I now introduce the second dimension of time to the table justifying the term bitemporal. The formerly introduced valid time is accompanied by the transaction time which for each row captures the period of time, when the row was considered to be true. This allows us to rewind the valid-time state of the database to any point in the past, enabling us to compare the aforementioned two different states of the data. Thus any row of data will now contain 4 timestamps: two for the valid-time stating the period of validity and another two, stating the period during which we considered this row true. Let's look at a very small bitemporal table to appreciate its beauty:

`valid_time_start`	`valid_time_end`	`tr_time_start`	`tr_time_end`	`stored_in`
2020-10-01	'infinity'	2020-10-01	2020-10-02	1
2020-10-01	2020-10-03	2020-10-02	'infinity'	1
2020-10-03	'infinity'	2020-10-02	2020-10-05	2
2020-10-03	2020-10-06	2020-10-05	'infinity'	2

The rows are sorted by insertion order and all consider the same FoodItem. The first row states that on 2020-10-01 we knew a food item was stored in the pantry (ID 1). At that time we had no other plans, so valid_time_end is infinity. The second and third rows were part of the same transaction: On 2020-10-02 we agreed to ourselves to move the item to the fridge (ID 2) but to do so only one day after, on 2020-10-03. Thus the second row stores almost the same information as the first, namely that the item originates from the pantry. But the second row also knows when the item left the pantry. To keep both states of knowledge about our data we don't update the first row but instead we update a clone of it. The third row captures the new information, namely the move to the fridge. Finally, the fourth row marks our decision on 2020-10-05 to eat the item on 2020-10-06. Thus the "fridge age" will have ended on 2020-10-06 (valid_time_end) but this is known already on 2020-10-05.
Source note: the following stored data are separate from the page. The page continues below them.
/-- MOP (R180, R599). -/
def execMop (t : TileId) (f : FmtR) (s : State) : Host.Outcome State Fault Refusal :=
  let k := f.sub.toNat
  let mask4 := fun (r : BitVec 4) => r.toNat < 4
  .next (issue t s (legalR f true true true false false false false true false && k < 7
      && (k < 4 || f.b = 0) && (if k < 4 then mask4 f.d && mask4 f.a && mask4 f.b
          else if k = 4 then mask4 f.d else mask4 f.a)) true [] (fun x =>
    let a := x.mreg f.a.toNat
    let b := x.mreg f.b.toNat
    let g := x.greg f.a
    let p := a.poison ||| b.poison
    let m := fun v => Issue.done (s.setTile t (x.setM f.d.toNat v))
    match k with
    | 0 => m ⟨a.val &&& b.val, p⟩
    | 1 => m ⟨a.val ||| b.val, p⟩
    | 2 => m ⟨a.val ^^^ b.val, p⟩
    | 3 => m ⟨a.val &&& ~~~b.val, p⟩
    | 4 => m ⟨g.val.setWidth 32, if g.poison then BitVec.allOnes 32 else 0⟩
    | 5 => .done (s.setTile t (x.setG f.d ⟨a.val.setWidth 64, a.poison ≠ 0⟩))
    | _ => .done (s.setTile t (x.setG f.d
        ⟨BitVec.ofNat 64 ((List.range 32).filter (fun l => a.val.getLsbD l)).length, a.poison ≠ 0⟩))))

/-- The list a VQ register holds (R140). -/
def listOf (v : VReg) : List (Nat × Nat) := (List.range 16).map (fun e => (v.lane e, v.lane (16 + e)))

/-- A VQ register holding a list (R140). -/
def ofList (l : List (Nat × Nat)) (poisoned : Bool) : VReg :=
  VReg.ofLanes (l.map (·.1) ++ l.map (·.2)) (List.replicate 32 poisoned)

/-- VTKF (R140, R180, R599). -/
def execVtkf (t : TileId) (f : FmtR) (s : State) : Host.Outcome State Fault Refusal :=
  .next (issue t s (legalR f true true true false false true false false true && f.imm.toNat ≤ 16) true
      [f.d, f.a] (fun x =>
    let a := x.vreg f.a
    let base := x.greg f.b
    let act := x.active f.msk
    let ls := (List.range 32).filter (fun l => act.1.getLsbD l)
    let es := ls.map (fun l => (a.lane l, (base.val.toNat + l) % 2 ^ 32))
    let p := base.poison || ls.any (fun l => a.lanePoison l) || act.2 ≠ 0
    .done (s.setTile t (x.setV f.d (ofList (topK f.imm.toNat es) p)))))

/-- VTKM (R140, R180, R599). -/
def execVtkm (t : TileId) (f : FmtR) (s : State) : Host.Outcome State Fault Refusal :=
  .next (issue t s (legalR f true true true false false false false false true && f.imm.toNat ≤ 16) true
      [f.d, f.a, f.b] (fun x =>
    let a := x.vreg f.a
    let b := x.vreg f.b
    .done (s.setTile t (x.setV f.d (ofList (topK f.imm.toNat (listOf a ++ listOf b))
      (a.poison ≠ 0 || b.poison ≠ 0))))))

/-! ### SUM.R (R181, R226) -/

/-- The key of one value (R226). -/
def keyOf (x : Nat) : Nat :=
  match dec32 x with
  | .nan => 2 ^ 31
  | .inf s => if s then 2 ^ 29 else 2 ^ 30
  | .fin _ m _ => if m = 0 then 0 else max (bitsAt x 23 8) 1

/-- Merge of two keys (R226). -/
def keyMerge (a b : Nat) : Nat := ((a ||| b) &&& 0xE0000000) ||| max (a % 256) (b % 256)

/-- The leaf integer of a value under a key, modulo 2^96 (R226). -/
def quantise (x key : Nat) : Nat :=
  let e := key % 256
  match dec32 x with
  | .fin s m ex =>
    if e = 0 then 0
    else
      let n := (roundAt m (ex + 70 - ((e : Int) - 127)) 0 .rne).1
      if s then (2 ^ 96 - n) % 2 ^ 96 else n % 2 ^ 96
  | _ => 0

/-- The result of a total under a key (R226). -/
def sumrResult (total key : Nat) : Nat :=
  if key.testBit 31 || (key.testBit 30 && key.testBit 29) then nan32
  else if key.testBit 30 then 0x7F800000
  else if key.testBit 29 then 0xFF800000
  else if key % 256 = 0 then 0
  else
    let v := signedOf 96 (total % 2 ^ 96)
    rne32 (.fin (decide (v < 0)) v.natAbs ((key % 256 : Nat) - 127 - 70))

/-- Lane `l` of the 96-bit triple at VQd, VQd+1, VQd+2 (R181). -/
def Tile.triple (x : Tile) (d : BitVec 4) (l : Nat) : Nat :=
  (x.vreg d).lane l + (x.vreg (d + 1)).lane l * 2 ^ 32 + (x.vreg (d + 2)).lane l * 2 ^ 64
def Tile.triplePoison (x : Tile) (d : BitVec 4) (l : Nat) : Bool :=
  (x.vreg d).lanePoison l || (x.vreg (d + 1)).lanePoison l || (x.vreg (d + 2)).lanePoison l
/-- The active lanes of a triple written. -/
def Tile.setTriple (x : Tile) (d : BitVec 4) (act : BitVec 32 × BitVec 32) (res : Nat → Nat) (p : Nat → Bool) : Tile :=
  [0, 1, 2].foldl (fun y k =>
    y.setV (d + BitVec.ofNat 4 k) ((x.vreg (d + BitVec.ofNat 4 k)).update act (fun l => laneNat (res l) 32 k) p)) x
/-- The registers of a triple. -/
def tripleRegs (d : BitVec 4) : List (BitVec 4) := [d, d + 1, d + 2]

/-- SRKEY (R181). -/
def execSrkey (t : TileId) (f : FmtR) (s : State) : Host.Outcome State Fault Refusal :=
  .next (laneOp (legalR f true true false false false true false false false) [f.d, f.a]
    (fun x l => keyMerge ((x.vreg f.d).lane l) (keyOf ((x.vreg f.a).lane l)))
    (fun x l => (x.vreg f.d).lanePoison l || (x.vreg f.a).lanePoison l) f.d f.msk t s)

/-- SRQ (R181): d must be 13 or less. -/
def execSrq (t : TileId) (f : FmtR) (s : State) : Host.Outcome State Fault Refusal :=
  .next (issue t s (legalR f true true true false false true false false false && f.d.toNat ≤ 13) true
      (tripleRegs f.d ++ [f.a, f.b]) (fun x =>
    let a := x.vreg f.a
    let b := x.vreg f.b
    .done (s.setTile t (x.setTriple f.d (x.active f.msk) (fun l => quantise (a.lane l) (b.lane l))
      (fun l => a.lanePoison l || b.lanePoison l)))))

/-- SRADD (R181): modulo 2^96. -/
def execSradd (t : TileId) (f : FmtR) (s : State) : Host.Outcome State Fault Refusal :=
  .next (issue t s (legalR f true true false false false true false false false && f.d.toNat ≤ 13 && f.a.toNat ≤ 13) true
      (tripleRegs f.d ++ tripleRegs f.a) (fun x =>
    .done (s.setTile t (x.setTriple f.d (x.active f.msk) (fun l => (x.triple f.d l + x.triple f.a l) % 2 ^ 96)
      (fun l => x.triplePoison f.d l || x.triplePoison f.a l)))))

/-- SRDQ (R181). -/
def execSrdq (t : TileId) (f : FmtR) (s : State) : Host.Outcome State Fault Refusal :=
  .next (laneOp (legalR f true true true false false true false false false && f.a.toNat ≤ 13)
    (f.d :: f.b :: tripleRegs f.a)
    (fun x l => sumrResult (x.triple f.a l) ((x.vreg f.b).lane l))
    (fun x l => x.triplePoison f.a l || (x.vreg f.b).lanePoison l) f.d f.msk t s)

end Sys2Proof.Machine
end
You will by now realise the immense amount of information which is compressed into this data model. The most important difference to the valid-time model before is that no data is ever deleted from the table. Any row which is no longer true is terminated in its tr_time_end. The table thus becomes an archive of all its prior states weaved into the table itself. To maintain it two simple rules must be followed:

When inserting rows they carry "now" in their tr_time_start and 'infinity' in their tr_time_end. Any other values were a lie to your archive.
The only legal modification to a bitemporal row is to set its tr_time_end to "now" to mark it is now obsolete.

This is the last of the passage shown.